The therapeutic effect of MSCs is believed to be closely related to the bioactive factors secreted by MSCS. The research team analyzed the expression differences of secretion-related genes, and the results showed that MSCs from different tissues expressed 455 secretory factors, which could interact with 217 cell membrane receptors and play common functions, and their expressions were different among different samples. AD-MSCs were actively expressed in vascularization and other aspects. BM-MSCs are moderately active but do not express anti-apoptotic genes, PM-MSCs are expressed with low intensity, and AD-MSCs are weakly expressed and do not express ECM remodeling genes.

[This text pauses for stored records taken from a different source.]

-- ==== Sys2Proof/Machine/State.lean ====
section
/-!
DEFINITION. The state of TCE as plain data: everything spec/10_state.md R20 gives the block, the run's
output events, and beside them the inputs, the parameters and the environment's coming actions, which
one deterministic step needs to be a function of State alone (logs 1, 2, 4).
-/
namespace Sys2Proof.Machine

/-- Readings, the register file `RD[0..18]` (10_state.md R21), in the order of the frame. -/
structure Readings where
  resTemp : Word          -- RD[0], f32
  setpoint : Word         -- RD[1], f32
  levelSense : Word       -- RD[2], f32
  levelRef : Word         -- RD[3], f32
  insideTemp : Word       -- RD[4], f32
  outsideTemp : Word      -- RD[5], f32
  humidity : Word         -- RD[6], f32
  filterDp : Half         -- RD[7]
  topTach : Word          -- RD[8], f32
  bottomTach : Word       -- RD[9], f32
  fanPwm : Byte           -- RD[10]
  compRunning : Bool      -- RD[11]
  valve : Bool            -- RD[12]
  compressorTime : Word   -- RD[13], ms
  valveTime : Word        -- RD[14], ms
  pumpRunning : Bool      -- RD[15]
  flowOk : Bool           -- RD[16]
  alert : Bool            -- RD[17], latched
  code : Half             -- RD[18], latched
deriving DecidableEq, Repr

/-- The four output registers (10_state.md R26). -/
structure Outputs where
  valveOut : Bool
  compressorOut : Bool
  fanPwmOut : Byte
  alarmOut : Bool
deriving DecidableEq, Repr

/-- The two lockout timestamps, in ms (10_state.md R27). -/
structure LockoutTimers where
  lastCompressorToggle : Word
  lastValveToggle : Word
deriving DecidableEq, Repr

/-- One filter instance (10_state.md R28): the sample store, the slot the next insertion writes, the
number of samples held, their exact sum. -/
structure FilterWindow where
  buf : List Word
  head : Nat
  count : Nat
  sum : Sum40
deriving DecidableEq, Repr

/-- The five filter instances `F[0..4]` (10_state.md R28). -/
structure FilterBank where
  levelSense : FilterWindow  -- F[0]
  levelRef : FilterWindow  -- F[1]
  filterDp : FilterWindow  -- F[2]
  fanTop : FilterWindow  -- F[3]
  fanBot : FilterWindow  -- F[4]
deriving DecidableEq, Repr

/-- One pulse-capture record (10_state.md R30), times in µs. -/
structure PulseCapture where
  ready : Bool
  lastPulseTimestamp : Word
  currentPulseTimestamp : Word
  pulseLength : Word
deriving DecidableEq, Repr

/-- `PC[0]` and `PC[1]` (10_state.md R30). -/
structure PulseBank where
  top : PulseCapture
  bottom : PulseCapture
deriving DecidableEq, Repr

/-- The sequencer registers (10_state.md R33). -/
structure Sequencer where
  phase : BitVec 5
  busy : Bool
  rpt : Bool
deriving DecidableEq, Repr

/-- The input ports but for the tach lines and the command port (10_state.md R40). -/
structure Inputs where
  nowMs : Word
  nowUs : Word
  levelSenseRaw : Half
  levelRefRaw : Half
  filterDpRaw : Half
  resTemp : Word
  resTempOk : Bool
  outTemp : Word
  outTempOk : Bool
  insideTemp : Word
  humidity : Word
  setpoint : Word
  pumpRelay : Bool
  flowSwitch : Bool
  runningState : Bool
deriving DecidableEq, Repr

/-- The levels of the two tachometer lines `IN.tach_top`, `IN.tach_bot` (10_state.md R40), which the
edge detectors compare with the next level (log 14). -/
structure TachLines where
  top : Bool
  bottom : Bool
deriving DecidableEq, Repr

/-- Settings, 15 read-only input fields (10_state.md R24). -/
structure Settings where
  version : Byte
  filterHighLimit : Half
  filterZero : Half
  caseTemperatureHighLimit : Byte
  caseTemperatureLowLimit : Byte
  caseHumidityHighLimit : Byte
  reservoirVolumeLowLimit : Half
  reservoirRefZero : Half
  reservoirTempHighLimit : Byte
  reservoirTempLowLimit : Byte
  outsideTempHighLimit : Byte
  outsideTempLowLimit : Byte
  valveLockout : Word
  compressorLockout : Word
  hysteresis : Word
deriving DecidableEq, Repr

/-- The frame buffer, the only byte-addressed memory (20_memory.md R64): address and byte pairs in
canonical form, an unlisted address reading 0x00, the reset contents (10_state.md R42). -/
abbrev Memory := List Host.Cell

/-- What the environment does next (10_state.md R38, 30_encoding.md R96; log 2). The list of these in
State is the open placement of commands, edges and input changes: every interleaving the spec admits
is some list. -/
inductive EnvAction where
  | command (cmd : Byte) (din : Word)                -- the host presents a command byte and `din`
  | main                                             -- the main agent's turn: inside a CYCLE, its next entry
  | edge (t : Fan) (nowUs : Word)                    -- `.edge t @ nowUs`: one falling edge at that time
  | tach (t : Fan) (level : Bool) (nowUs : Word)     -- the tach line takes a level at that time
  | inputs (p : Inputs)                              -- `.in`: the input ports take these values
  | settings (r : Settings)                          -- `.set`: the Settings record takes these values
  | powerCycle                                       -- the power-on reset (70_reset_and_hazards.md R340)
deriving DecidableEq, Repr

/-- The state. `rd` to `fb` are the block's own (10_state.md R20); `frameStrobe` and `frames` are its
outputs (R38, R41); `din`, `inp`, `tach`, `settings` are inputs (R24, R40); `cfg` the parameters
(00_scope.md R5); `env` the environment's coming actions. -/
structure State where
  rd : Readings
  out : Outputs
  lock : LockoutTimers
  filters : FilterBank
  pulses : PulseBank
  seq : Sequencer
  dout : Word
  cmdErr : Bool
  fb : Memory
  frameStrobe : Bool
  frames : List (List Byte)
  din : Word
  inp : Inputs
  tach : TachLines
  settings : Settings
  cfg : Config
  env : List EnvAction
deriving DecidableEq, Repr

/-- Why the machine stops. Both name an address that does not exist; no state that meets
`Safety.Inv` takes either. -/
inductive Fault where
  /-- A byte offset outside `FB[0..53]` (00_scope.md R8, 20_memory.md R64). Raised by `memWrite`, which
  only ENC calls, with offsets that all exist. Safe: the model stops where no hardware behaviour is
  described. Log 12. -/
  | frameAddress
  /-- A `phase` of 30 or 31: the schedule ROM has 30 words (46_cycle.md R281, R283). Raised by the
  sequencer's fetch. Safe: such a phase is unreachable. Log 12. -/
  | scheduleAddress
deriving DecidableEq, Repr

/-- Why an instruction is refused. -/
inductive Refusal where
  /-- An instruction without a meaning yet, raised by `exec` only; every instruction has one, so
  nothing raises it. Safe. -/
  | notModelled (mnemonic : String)
deriving DecidableEq, Repr

/-- An empty filter of `n` slots. The contents of the slots are unspecified (10_state.md R42) and
never read before they are written; zeros are a DESIGN CHOICE (log 5). -/
def FilterWindow.empty (n : Nat) : FilterWindow where
  buf := List.replicate n 0
  head := 0
  count := 0
  sum := 0

/-- A pulse-capture record after reset (10_state.md R42). -/
def PulseCapture.reset : PulseCapture where
  ready := false
  lastPulseTimestamp := 0
  currentPulseTimestamp := 0
  pulseLength := 0

/-- The input ports as the model's reset state has them: not state of the block (10_state.md R42), so
these are a DESIGN CHOICE, the start values of 95_test_vectors.md (log 6). -/
def Inputs.quiet : Inputs where
  nowMs := 0
  nowUs := 0
  levelSenseRaw := 0
  levelRefRaw := 0
  filterDpRaw := 0
  resTemp := 0
  resTempOk := true
  outTemp := 0
  outTempOk := true
  insideTemp := 0
  humidity := 0
  setpoint := 0
  pumpRelay := false
  flowSwitch := false
  runningState := true

/-- Settings as the model's reset state has them (log 6, DESIGN CHOICE, as for the ports). -/
def Settings.zero : Settings where
  version := 0
  filterHighLimit := 0
  filterZero := 0
  caseTemperatureHighLimit := 0
  caseTemperatureLowLimit := 0
  caseHumidityHighLimit := 0
  reservoirVolumeLowLimit := 0
  reservoirRefZero := 0
  reservoirTempHighLimit := 0
  reservoirTempLowLimit := 0
  outsideTempHighLimit := 0
  outsideTempLowLimit := 0
  valveLockout := 0
  compressorLockout := 0
  hysteresis := 0

/-- The state right after the power-on reset (10_state.md R42; 70_reset_and_hazards.md R341). -/
def State.reset : State where
  rd :=
    { resTemp := 0, setpoint := 0, levelSense := 0, levelRef := 0, insideTemp := 0,
      outsideTemp := 0, humidity := 0, filterDp := 0, topTach := 0, bottomTach := 0, fanPwm := 0,
      compRunning := false, valve := false, compressorTime := 0, valveTime := 0,
      pumpRunning := false, flowOk := false, alert := false, code := Config.fcNone }
  out := { valveOut := false, compressorOut := false, fanPwmOut := 0, alarmOut := false }
  lock := { lastCompressorToggle := 0, lastValveToggle := 0 }
  filters :=
    { levelSense := FilterWindow.empty (Config.cap .levelSense)
      levelRef := FilterWindow.empty (Config.cap .levelRef)
      filterDp := FilterWindow.empty (Config.cap .filterDp)
      fanTop := FilterWindow.empty (Config.cap .fanTop)
      fanBot := FilterWindow.empty (Config.cap .fanBot) }
  pulses := { top := PulseCapture.reset, bottom := PulseCapture.reset }
  seq := { phase := 0, busy := false, rpt := false }
  dout := 0
  cmdErr := false
  fb := []
  frameStrobe := false
  frames := []
  din := 0
  inp := Inputs.quiet
  tach := { top := false, bottom := false }
  settings := Settings.zero
  cfg := Config.specDefault
  env := []

end Sys2Proof.Machine
end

5. Application of mesenchymal stromal cell identification criteria in the analysis of mixed cell samples

The research team attempted to apply the criteria established above to the analysis of mixed cell samples, focusing on the content of intermediate mesenchymal stromal cells (MSCs) and stem cells (n=11). The results showed that the expression of stem cell marker genes was high in the amniotic fluid samples, while the expression of MSCs functional genes was low. Further analysis showed that stem cells accounted for 13.66% (range 10.45%-21.82%) and MSCs accounted for only 1.52% (range 0.06%-4.49%) in the amniotic fluid samples.

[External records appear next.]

-- ==== Sys2Proof/Machine/Ops.lean ====
section
/-!
DEFINITION. The named operations over TCE's memories and registers, each defined once: the frame buffer
(spec/20_memory.md R60), the filters (40_filter.md R120, R121), the pulse-capture records, the block's
one exception `raise Latch(code)` (60_exceptions.md R300), `raise IllegalCommand` (30_encoding.md R101)
and the sequencer's `phase` (46_cycle.md R283). There is no return from an exception (60_exceptions.md
R310): nothing but reset clears the latch.
-/
namespace Sys2Proof.Machine

/-- One byte of the frame buffer; an unlisted address reads 0x00 (10_state.md R42). -/
def Memory.read (a : Nat) : Memory → Byte
  | [] => 0
  | (a', b) :: rest => if a = a' then b else Memory.read a rest

/-- Set one byte, keeping the canonical form: addresses strictly rising, no entry of value 0x00. -/
def Memory.write (a : Nat) (b : Byte) : Memory → Memory
  | [] => if b = 0 then [] else [(a, b)]
  | (a', b') :: rest =>
    if a < a' then (if b = 0 then (a', b') :: rest else (a, b) :: (a', b') :: rest)
    else if a = a' then (if b = 0 then rest else (a, b) :: rest)
    else (a', b') :: Memory.write a b rest

/-- The canonical form from address `lo` on: strictly rising addresses that exist, no byte 0x00. -/
def Memory.wfFrom (lo : Nat) : Memory → Bool
  | [] => true
  | (a, b) :: rest => decide (lo ≤ a) && decide (a < Config.frameLen) && b != 0 && Memory.wfFrom (a + 1) rest

/-- The canonical form of the frame buffer. -/
def Memory.wf (m : Memory) : Bool := Memory.wfFrom 0 m

/-- Set consecutive bytes from address `a` on. -/
def Memory.writeBytes (a : Nat) : List Byte → Memory → Memory
  | [], m => m
  | b :: bs, m => Memory.writeBytes (a + 1) bs (Memory.write a b m)

/-- The `n` low bytes of `v`, least significant first (20_memory.md R60). -/
def littleEndian (n : Nat) (v : Word) : List Byte :=
  (List.range n).map (fun j => v.extractLsb' (8 * j) 8)

/-- `MemWrite(a, n, v)` (20_memory.md R60): `none` when a byte would lie outside `FB[0..53]`. -/
def memWrite (a n : Nat) (v : Word) (m : Memory) : Option Memory :=
  if a + n ≤ Config.frameLen then some (Memory.writeBytes a (littleEndian n v) m) else none

/-- `MemRead(a, n)` (20_memory.md R60) of up to 4 bytes; `none` outside `FB[0..53]`. -/
def memRead (a n : Nat) (m : Memory) : Option Word :=
  if a + n ≤ Config.frameLen then
    some (((List.range n).map (fun j => (Memory.read (a + j) m).setWidth 32 <<< (8 * j))).foldl (· ||| ·) 0)
  else none

/-- The 54 bytes `FB[0..53]`. -/
def frameBytes (m : Memory) : List Byte := (List.range Config.frameLen).map (fun a => Memory.read a m)

/-- `F[i]`. -/
def FilterBank.get (b : FilterBank) : FilterId → FilterWindow
  | .levelSense => b.levelSense
  | .levelRef => b.levelRef
  | .filterDp => b.filterDp
  | .fanTop => b.fanTop
  | .fanBot => b.fanBot

/-- The bank with `F[i]` replaced. -/
def FilterBank.set (b : FilterBank) (i : FilterId) (f : FilterWindow) : FilterBank :=
  match i with
  | .levelSense => { b with levelSense := f }
  | .levelRef => { b with levelRef := f }
  | .filterDp => { b with filterDp := f }
  | .fanTop => { b with fanTop := f }
  | .fanBot => { b with fanBot := f }

/-- `PC[t]`. -/
def PulseBank.get (b : PulseBank) : Fan → PulseCapture
  | .top => b.top
  | .bottom => b.bottom

/-- The bank with `PC[t]` replaced. -/
def PulseBank.set (b : PulseBank) (t : Fan) (p : PulseCapture) : PulseBank :=
  match t with
  | .top => { b with top := p }
  | .bottom => { b with bottom := p }

/-- `FilterAdd` on one window of capacity `cap` (40_filter.md R120): a full window gives up the sample
at `head`, which the new one overwrites. -/
def filterInsert (cap : Nat) (x : Word) (f : FilterWindow) : FilterWindow :=
  { buf := f.buf.set f.head x
    head := (f.head + 1) % cap
    count := if f.count = cap then f.count else f.count + 1
    sum := (if f.count = cap then f.sum - zext40 (f.buf.getD f.head 0) else f.sum) + zext40 x }

/-- `FilterAvg` of one window (40_filter.md R121): `+0.0` when empty, else the exact mean rounded
once. -/
def filterMean (f : FilterWindow) : Word :=
  if f.count = 0 then f32Zero else rne32 f.sum.toNat f.count

/-- The integer mean of 42_measure.md R163: `sat16(sum div count)`. -/
def filterIntegerMean (f : FilterWindow) : Half := sat16 (f.sum.toNat / f.count)

/-- Empty a window, keeping the dead contents of its slots (40_filter.md R125). -/
def filterCleared (f : FilterWindow) : FilterWindow := { f with count := 0, sum := 0, head := 0 }

/-- The state with `F[i]` replaced. -/
def State.setFilter (i : FilterId) (f : FilterWindow) (s : State) : State :=
  { s with filters := s.filters.set i f }

/-- `FilterAdd(i, x)` (40_filter.md R120). -/
def State.addSample (i : FilterId) (x : Word) (s : State) : State :=
  s.setFilter i (filterInsert (Config.cap i) x (s.filters.get i))

/-- The state with `PC[t]` replaced. -/
def State.setPulse (t : Fan) (p : PulseCapture) (s : State) : State :=
  { s with pulses := s.pulses.set t p }

/-- The state with Readings replaced. -/
def State.setRd (r : Readings) (s : State) : State := { s with rd := r }

/-- `dout <- v` (10_state.md R34). -/
def State.setDout (v : Word) (s : State) : State := { s with dout := v }

/-- `raise Latch(code)`: `RD.code <- code`, `RD.alert <- 1`, `alarm_out <- 1`, and nothing else
(60_exceptions.md R300). -/
def State.raiseLatch (code : Half) (s : State) : State :=
  { s with
    rd := { s.rd with alert := true, code := code }
    out := { s.out with alarmOut := true } }

/-- A check latches its code when its condition holds and changes nothing otherwise
(43_fault_monitor.md R190). -/
def State.latchIf (c : Bool) (code : Half) (s : State) : State :=
  if c then s.raiseLatch code else s

/-- `raise IllegalCommand`: `cmd_err <- 1` and nothing else (30_encoding.md R101). -/
def State.raiseIllegal (s : State) : State := { s with cmdErr := true }

/-- The first line of CYCLE: `busy <- 1 ; rpt <- r ; phase <- 0` (46_cycle.md R280). -/
def State.startCycle (r : Bool) (s : State) : State :=
  { s with seq := { phase := 0, busy := true, rpt := r } }

/-- After an entry: `phase` one further, or the end of the cycle after entry 29 (46_cycle.md R280,
R283). -/
def State.advancePhase (s : State) : State :=
  if s.seq.phase = 29 then { s with seq := { s.seq with phase := 0, busy := false } }
  else { s with seq := { s.seq with phase := s.seq.phase + 1 } }

/-- `emit FRAME(FB[0..53])`: append the event and raise the strobe (45_telemetry.md R262; log 13). -/
def State.emitFrame (s : State) : State :=
  { s with frames := s.frames ++ [frameBytes s.fb], frameStrobe := true }

/-- The strobe is up for the duration of ENC's operation only, so a step begins with it down
(45_telemetry.md R262; log 13). -/
def State.lowerStrobe (s : State) : State := { s with frameStrobe := false }

/-- Go on with the next state of an outcome. -/
def andThen (o : Host.Outcome State Fault Refusal) (f : State → State) :
    Host.Outcome State Fault Refusal :=
  match o with
  | .next s => .next (f s)
  | .fault r => .fault r
  | .refused r => .refused r

/-- Run an operation on the filter a selector names; an illegal selector is an illegal command
(40_filter.md R122: "`IllegalCommand` when `i > 4`"; log 16). -/
def onFilter (i : Sel) (f : FilterId → State → State) (s : State) : Host.Outcome State Fault Refusal :=
  match filterOfSel i with
  | some k => .next (f k s)
  | none => .next s.raiseIllegal

/-- Run an operation on the fan a selector names; an illegal selector is an illegal command
(41_tach.md R141; log 16). -/
def onFan (t : Sel) (f : Fan → State → State) (s : State) : Host.Outcome State Fault Refusal :=
  match fanOfSel t with
  | some k => .next (f k s)
  | none => .next s.raiseIllegal

end Sys2Proof.Machine
end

Mesenchymal stem cells and stem cell content and marker gene expression

This research result not only ends the long-term controversy over the identity of MSCs, but also provides a solid scientific basis for the re-planning of the clinical application path of MSCs. The study clearly distinguishes the mechanisms of action of two types of cells: stem cells rely on differentiation to replace damaged cells, while stromal cells reshape the microenvironment through homing and secretion. This breakthrough completely corrects long-standing misconceptions about the safety and efficacy of MSCs, establishes criteria for the identification of mesenchymal stromal cells, and opens up new avenues for personalized therapy. With the promotion of this discovery, MSCs therapy will be more widely and effectively used in clinical practice, undoubtedly driving its revolutionary breakthrough in disease treatment.